Best Practices for Coordinating with Technology Providers
- Sayee Srinivasan
- Eric Jansson
Contents
Overview
This document summarizes recommended best guidance for states in working with Technology Providers, such as Student Information Systems (SIS) or assessment providers.
Strive for a Working Relationship with Vendors
Your state should target creating a strong working relationship with the vendor community in your state. In particular, vendors can be critical partners in helping your state understand how to most efficiently map data and reduce burden on the LEAs in the state.
Using API-based data exchanges means that 2 systems are directly connected and exchanging data; this is in contrast to many file-based exchanges where data flows through an intermediary and can be – and often is – corrected, amended or otherwise touched in the middle of moving between organizations or systems. Connecting vendor systems directly to your systems increases the importance of working with these vendors directly.
Communicate Early and Iterate
Your technology providers or vendors need to time to plan for integrations and to code. Most technology providers use short, highly iterative development cycles.
It is best to release information to your technology providers as early as possible and to follow these early releases with increasingly specific API information, rather than waiting to do a single “big reveal” of your API plans. This allows vendors to plan resources, get started, and work iteratively.
Create Regular Online Interaction
SEAs and their tech providers have reported vastly better experiences working together on Ed-Fi when the states hold regular meetings, so the tech providers can ask questions about technical or data model definitions and details. These meetings have been regarded as a significant help in “unblocking” tech providers, and also in developing state understandings of community readiness for API usage.

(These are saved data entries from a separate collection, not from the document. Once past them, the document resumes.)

-- ==== Sys2Proof/Certificates/Slice0/Obligations.lean ====
section
/-! DEFINITION. The statements for the provers. Each formalises rules of the spec; OBLIGATIONS.json names them. -/

namespace Sys2Proof.Stated

open Sys2Proof Sys2Proof.Machine

/-- The premises of a statement about a scan instruction: a state in canonical form, an engine pair of 0 to 14 (R48), and no
mismatch on it in this tick (R80). -/
def Ready (s : State) (p : Nat) : Prop := s.Ok ∧ p ≤ 14 ∧ (s.engine p).stopped = false

/-- An engine past an instruction of `c` cycles: the next instruction index, and the cycle counts (R59). -/
def past (c : Nat) (e : Engine) : Engine := { e with pc := e.pc + 1, actCycles := e.actCycles + c, cycles := e.cycles + c }

/-- `i` completes on pair `p` in `c` cycles: of the whole state only that pair's engine changes, to `e` past the
instruction. -/
def Leaves (i : Instr) (s : State) (p c : Nat) (e : Engine) : Prop :=
  exec i s = .next (s.setEngine p (past c e))

/-- The same for an instruction with operand `x`: a read of area S also takes the next free value of the model (log entry 8),
and nothing else. -/
def Reads (i : Instr) (s : State) (p : Nat) (x : Operand) (c : Nat) (e : Engine) : Prop :=
  exec i s = .next ((if x.area = 9 then { s with free := s.free + 1 } else s).setEngine p (past c e))

/-- The cycles of an access: one more in areas D and P (R59). -/
def accessCycles (n : Nat) (x : Operand) : Nat := if x.area = 3 ∨ x.area = 8 then n + 1 else n

/-- `i` completes on pair `p` with a store of `width` bytes of value `v` at a byte offset of a plain area: those bytes read
as `v` for the pair, every other byte of the areas I to E reads as before, data memory and every other part of the state
stand, and of the engine only A (to `a`), the flag OV (to `ov`), the overlay, the signature, the PC and the cycle counts
move. -/
def Stores (i : Instr) (s : State) (p area off width v c : Nat) (a ov : Bool) : Prop :=
  ∃ e : Engine, exec i s = .next (s.setEngine p e) ∧
    (∀ k, k < width → (s.setEngine p e).byteAt p area (off + k) = BitVec.ofNat 8 (v / 256 ^ k)) ∧
    (∀ b o, b < 8 → ¬ (memKey area (s.taskOn p) off ≤ memKey b (s.taskOn p) o ∧
        memKey b (s.taskOn p) o < memKey area (s.taskOn p) off + width) →
      (s.setEngine p e).byteAt p b o = s.byteAt p b o) ∧
    e = past c { s.engine p with a := a, ov := ov, overlay := e.overlay, signature := e.signature }

/-- The byte at a bit address with that bit changed. -/
def byteWith (s : State) (p area n : Nat) (b : Bool) : Nat := withBit (s.byteAt p area (n / 8)).toNat (n % 8) b

end Sys2Proof.Stated

open Sys2Proof Sys2Proof.Machine Sys2Proof.Stated

/-- R60, the bit reads. -/
def Obligations.BitReads : Prop := ∀ s p x, Ready s p → bitReadOk x = true → s.bitIn p x = true →
  let e := s.engine p
  let b := s.bitAt p x
  let c := accessCycles 1 x
  Reads (.opLd p x) s p x c { e with a := b } ∧ Reads (.opLdn p x) s p x c { e with a := !b } ∧
  Reads (.opAnd p x) s p x c { e with a := e.a && b } ∧ Reads (.opAndn p x) s p x c { e with a := e.a && !b } ∧
  Reads (.opOr p x) s p x c { e with a := e.a || b } ∧ Reads (.opOrn p x) s p x c { e with a := e.a || !b } ∧
  Reads (.opXor p x) s p x c { e with a := e.a != b } ∧ Reads (.opXorn p x) s p x c { e with a := e.a != !b }

/-- R60, R78: the bit stores, where the store is not compared or both engines issue it. SET and RST store only if A is 1,
STX only where its effective address lies in the area. R60: an edge instruction stores the old A in its edge memory, and A
becomes the edge. -/
def Obligations.BitStores : Prop :=
  (∀ s p x agree, Ready s p → bitWriteOk x = true → s.bitIn p x = true →
    let e := s.engine p
    let c := accessCycles 1 x
    ((s.compared x.area (x.addr / 8) = false ∨ agree = true) →
      Stores (.opSt p x agree) s p x.area (x.addr / 8) 1 (byteWith s p x.area x.addr e.a) c e.a e.ov ∧
      Stores (.opStn p x agree) s p x.area (x.addr / 8) 1 (byteWith s p x.area x.addr (!e.a)) c e.a e.ov ∧
      (e.a = true →
        Stores (.opSet p x agree) s p x.area (x.addr / 8) 1 (byteWith s p x.area x.addr true) c true e.ov ∧
        Stores (.opRst p x agree) s p x.area (x.addr / 8) 1 (byteWith s p x.area x.addr false) c true e.ov)) ∧
    (e.a = false → Leaves (.opSet p x agree) s p c e ∧ Leaves (.opRst p x agree) s p c e) ∧
    (let n := x.addr + e.w0.toNat
     n / 8 < s.bitAreaSize p x.area → (s.compared x.area (n / 8) = false ∨ agree = true) →
      Stores (.opStx p x agree) s p x.area (n / 8) 1 (byteWith s p x.area n e.a) (accessCycles 2 x) e.a e.ov)) ∧
  (∀ s p x, Ready s p → edgeOk x = true → s.bitIn p x = true →
    let e := s.engine p
    let b := s.bitAt p x
    Stores (.opEdp p x) s p 7 (x.addr / 8) 1 (byteWith s p 7 x.addr e.a) 2 (e.a && !b) e.ov ∧
    Stores (.opEdn p x) s p 7 (x.addr / 8) 1 (byteWith s p 7 x.addr e.a) 2 (b && !e.a) e.ov)

/-- R60, R64, R65, R70: the instructions without a stored operand that change the accumulators or the flags alone. -/
def Obligations.AccumulatorInstructions : Prop := ∀ s p, Ready s p →
  let e := s.engine p
  Leaves (.opNop p) s p 1 e ∧ Leaves (.opNot p) s p 1 { e with a := !e.a } ∧
  Leaves (.opSeta p) s p 1 { e with a := true } ∧ Leaves (.opClra p) s p 1 { e with a := false } ∧
  Leaves (.opSwp p) s p 1 { e with w0 := e.w1, w1 := e.w0 } ∧ Leaves (.opDup p) s p 1 { e with w1 := e.w0 } ∧
  Leaves (.opTstw p) s p 1 { e with a := decide (e.w0 ≠ 0) } ∧
  Leaves (.opLda p) s p 1 { e with w1 := e.w0, w0 := if e.a then 1 else 0 } ∧
  Leaves (.opSext16 p) s p 1 { e with w0 := (e.w0.setWidth 16).signExtend 32 } ∧
  (∀ n, n < 4096 → Leaves (.opLdhi p ⟨15, n⟩) s p 1
    { e with w0 := (BitVec.ofNat 12 n) ++ (e.w0.setWidth 20) }) ∧
  Leaves (.opLdf p ⟨15, 0⟩) s p 1 { e with a := e.ov } ∧ Leaves (.opLdf p ⟨15, 1⟩) s p 1 { e with a := e.uf } ∧
  Leaves (.opLdf p ⟨15, 2⟩) s p 1 { e with a := e.dz } ∧
  (∀ n, n < 8 → Leaves (.opClf p ⟨15, n⟩) s p 1
    { e with ov := e.ov && !n.testBit 0, uf := e.uf && !n.testBit 1, dz := e.dz && !n.testBit 2 })

/-- R61: the branch stack, within the depths that R58 rule 5 allows. -/
def Obligations.BranchStack : Prop := ∀ s p, Ready s p →
  let e := s.engine p
  (e.branch.length < 16 →
    Leaves (.opPsa p) s p 1 { e with branch := (e.a, .and) :: e.branch } ∧
    Leaves (.opPso p) s p 1 { e with branch := (e.a, .or) :: e.branch } ∧
    Leaves (.opPsx p) s p 1 { e with branch := (e.a, .xor) :: e.branch } ∧
    Leaves (.opPsk p) s p 1 { e with branch := (e.a, .keep) :: e.branch }) ∧
  (∀ v op rest, e.branch = (v, op) :: rest →
    Leaves (.opPeek p) s p 1 { e with a := v } ∧
    Leaves (.opPop p) s p 1 { e with branch := rest, a := match op with
      | .and => v && e.a
      | .or => v || e.a
      | .xor => v != e.a
      | .keep => v })

/-- R55, R60, R65: the indexed loads, in their area and outside it. Outside, the load yields 0 and the task's index-fault
counter counts. R55: a faulty index suppresses the store of STX and STWX; the event is counted and no byte changes. -/
def Obligations.IndexedAccess : Prop :=
  (∀ s p x, Ready s p →
    let e := s.engine p
    let k := s.taskOn p
    let c := accessCycles 2 x
    let fault := s.setTask k { s.task k with indexFaults := min ((s.task k).indexFaults + 1) 0xFFFFFFFF }
    (bitIndexReadOk x = true → s.bitIn p x = true →
      let n := x.addr + e.w0.toNat
      (n / 8 < s.bitAreaSize p x.area → Leaves (.opLdx p x) s p c { e with a := s.bitOf p x.area n }) ∧
      (s.bitAreaSize p x.area ≤ n / 8 → exec (.opLdx p x) s = .next (fault.setEngine p
        (past c { e with a := false, tickFaults := e.tickFaults + 1 })))) ∧
    (wordIndexReadOk x = true → s.bytesIn p 4 x = true →
      let n := x.addr + e.w0.toNat
      (n % 4 = 0 → n + 4 ≤ s.areaSize p x.area →
        Leaves (.opLdwx p x) s p c { e with w0 := BitVec.ofNat 32 (s.natAt p x.area n 4) }) ∧
      (n % 4 ≠ 0 ∨ s.areaSize p x.area < n + 4 → exec (.opLdwx p x) s = .next (fault.setEngine p
        (past c { e with w0 := 0, tickFaults := e.tickFaults + 1 }))))) ∧
  (∀ s p x agree, Ready s p →
    let e := s.engine p
    let k := s.taskOn p
    let c := accessCycles 2 x
    let fault := s.setTask k { s.task k with indexFaults := min ((s.task k).indexFaults + 1) 0xFFFFFFFF }
    (bitWriteOk x = true → s.bitIn p x = true → s.bitAreaSize p x.area ≤ (x.addr + e.w0.toNat) / 8 →
      ∃ g, exec (.opStx p x agree) s = .next (fault.setEngine p (past c { e with tickFaults := e.tickFaults + 1, signature := g }))) ∧
    (partWriteOk 4 x = true → s.bytesIn p 4 x = true →
      ((x.addr + e.w1.toNat) % 4 ≠ 0 ∨ s.areaSize p x.area < x.addr + e.w1.toNat + 4) →
      ∃ g, exec (.opStwx p x agree) s = .next (fault.setEngine p (past c { e with tickFaults := e.tickFaults + 1, signature := g }))))

/-- R62, R73, R74: a timer instruction evaluates its timer with IN := A in the running tick, stores it, and sets A to Q; TRS
clears the timer if A is 1. No other byte of the data areas changes. R73, R74: what an evaluation makes of a timer, kind by
kind, and that ET never passes PT. -/
def Obligations.Timers : Prop :=
  (∀ s p x, Ready s p → timerOk x = true → s.bitIn p x = true →
    let e := s.engine p
    let n := x.addr / 4
    let runs (i : Instr) (k : TimerKind) : Prop :=
      let t := evalTimer k (s.timerAt p n) s.tickNo e.a
      Stores i s p 5 (16 * n + 4) 12 t.tail 6 t.q e.ov ∧ ∃ u, exec i s = .next u ∧ u.timerAt p n = t
    runs (.opTon p x) .ton ∧ runs (.opTof p x) .tof ∧ runs (.opTp p x) .tp ∧ runs (.opTacc p x) .tacc ∧
    (e.a = true → Stores (.opTrs p x) s p 5 (16 * n + 4) 12 (resetTimer (s.timerAt p n) s.tickNo).tail 3 true e.ov) ∧
    (e.a = false → Leaves (.opTrs p x) s p 3 e)) ∧
  (∀ (t : Timer) (n : Nat) (i : Bool),
    let d := if t.fresh then 0 else (n % 2 ^ 48 + 2 ^ 48 - t.lt) % 2 ^ 48
    let run := min (t.et + d) t.pt
    let ton := evalTimer .ton t n i
    let tof := evalTimer .tof t n i
    let tp := evalTimer .tp t n i
    let tacc := evalTimer .tacc t n i
    (∀ k, let u := evalTimer k t n i
      u.et ≤ u.pt ∧ u.pt = t.pt ∧ u.inp = i ∧ u.fresh = false ∧ u.lt = n % 2 ^ 48 ∧ u.kind = k.code) ∧
    (ton.q = if !i then false else if !t.inp then decide (t.pt = 0) else decide (t.pt ≤ run)) ∧
    (ton.et = if i && t.inp then run else 0) ∧
    (tof.q = if i then true else if t.inp then decide (0 < t.pt) else decide (run < t.pt)) ∧
    (tof.et = if i || t.inp then 0 else run) ∧
    (tp.q = if t.q then decide (run < t.pt) else i && !t.inp && decide (t.et = 0) && decide (0 < t.pt)) ∧
    (tp.et = if t.q then run else if !i then 0 else min t.et t.pt) ∧
    (tacc.et = if t.inp && i then run else min t.et t.pt) ∧ (tacc.q = decide (t.pt ≤ if t.inp && i then run else t.et)) ∧
    resetTimer t n = { pt := t.pt, et := 0, lt := n % 2 ^ 48, inp := false, q := false, fresh := false, kind := t.kind })

/-- R63, R75: the counter instructions. CV is stored only where the instruction changes it, the status word always, with QU
and QD of the new values. -/
def Obligations.Counters : Prop := ∀ s p x, Ready s p → counterOk x = true → s.bitIn p x = true →
  let e := s.engine p
  let n := x.addr / 4
  let c := s.counterAt p n
  let after (i : Instr) (cv : Int) (cu cd a ov : Bool) (cycles : Nat) : Prop :=
    ∃ f : Engine, exec i s = .next (s.setEngine p f) ∧
      (s.setEngine p f).counterAt p n = { cv := cv, pv := c.pv, cu := cu, cd := cd } ∧
      (s.setEngine p f).natAt p 6 (16 * n + 12) 4 = (if cu then 1 else 0) + (if cd then 2 else 0) +
        (if c.pv ≤ cv then 4 else 0) + (if cv ≤ 0 then 8 else 0) ∧
      (∀ b o, b < 8 → ¬ (memKey 6 (s.taskOn p) (16 * n) ≤ memKey b (s.taskOn p) o ∧
          memKey b (s.taskOn p) o < memKey 6 (s.taskOn p) (16 * n) + 16) →
        (s.setEngine p f).byteAt p b o = s.byteAt p b o) ∧
      f = past cycles { e with a := a, ov := ov, overlay := f.overlay, signature := f.signature }
  let up := e.a && !c.cu
  let down := e.a && !c.cd
  after (.opCtu p x) (if up then min (c.cv + 1) 0x7FFFFFFF else c.cv) e.a c.cd
    (decide (c.pv ≤ if up then min (c.cv + 1) 0x7FFFFFFF else c.cv)) (e.ov || (up && decide (c.cv = 0x7FFFFFFF))) 5 ∧
  after (.opCtd p x) (if down then max (c.cv - 1) (-0x80000000) else c.cv) c.cu e.a
    (decide ((if down then max (c.cv - 1) (-0x80000000) else c.cv) ≤ 0)) (e.ov || (down && decide (c.cv = -0x80000000))) 5 ∧
  after (.opCrs p x) (if e.a then 0 else c.cv) c.cu c.cd e.a e.ov 3 ∧
  after (.opCld p x) (if e.a then c.pv else c.cv) c.cu c.cd e.a e.ov 3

During peak development times, you should take part in a weekly, one-hour meeting with all technology providers staffed by the SEA project leads.
Publish the Resources to Vendor's Need to Perform API Development
Helping vendors with their development efforts is critically important. While some vendors are experienced with Ed-Fi technology and Ed-Fi-based data flows, every state and region will have some vendors who are not. In addition, there remains a strong network of smaller technology providers in K-12 for whom API-based data exchange will be new and challenging. States need to support these organizations in particular.
There is a lot of best practice in this area, so it has been separated into its own page; see Vendor Support - Technical Resources to Support API Development
Publish a Data Portal or “Clearinghouse” for All Vendor Info
Along with sandboxes, SEAs typically provide a public portal [SS8] that contains all data on API data models and interaction requirements. This data needs to include both the data model information typical of state data collection efforts, and the technical information needed by API client developers. For the latter, our TechDocs can often be a good source of info, but it is best to identify and refer to specific pages rather than linking to the TechDocs home page.
Align Closely to Ed-Fi's Standards and Get Help
Your state data specifications should align closely to Ed-Fi's standards. Doing so will assist vendors and in the process lead to a more predictable and smooth modernization process for your state.
If your standards don't align closely, you increase vendor development work which increases their support burden as well as increases bugs and errors that impact you. It also makes it more difficult for you to share tools and best practice with other states who use Ed-Fi.
Below are a few recommended points for in this area.
Engage a Managed Service Provider or Ed-Fi Integrator
These professionals will have knowledge of how to map your state data needs into Ed-Fi, avoiding many errors common among new states. They can also do this work considerably faster. They are a more efficient path for you, and they also help the health of the overall vendor ecosystem by increasing alignment of data to Ed-Fi's standards.
Avoid adding entities that duplicate entities already in the Ed-Fi model
In API integrations, it can be tempting to copy elements of the existing state data collection system into your Ed-Fi-based specifications. But doing so can result in cases where there is both an Ed-Fi core entity and your entity that share the same semantics. This duplication causes confusion for API client developers and also reduces the ability of a tech provider to reuse production-quality code and mappings across states. For SEAs, these custom integrations result in lower data quality and API errors.
When extending the APIs, ask for granular, not aggregate data
Similar to the above point, it can be very tempting to ask for aggregate data when extending the Ed-Fi APIs. As an example, if a state needs to know the number of days a student was in attendance for a grading period, why not just extend the model to ask for this aggregate number?
The Ed-Fi model is built on the notion that granular data is inherently more useful and informative, and also on the vision of establishing industry-wide data exchange models where all systems benefit from standardization. Aggregate data makes both more difficult. In the above example, different states may have different ways of counting absences; does a medical release or home-bound day constitute an absence? How about a student's early release?
Aggregate fields often require specific business rules that result in complex, state-specific logic falling on the API client, and this reduces the reusability of API client code across state boundaries. As a result, the ecosystem does not enjoy the benefits of standardized data exchange, and this means lower data quality for your agency.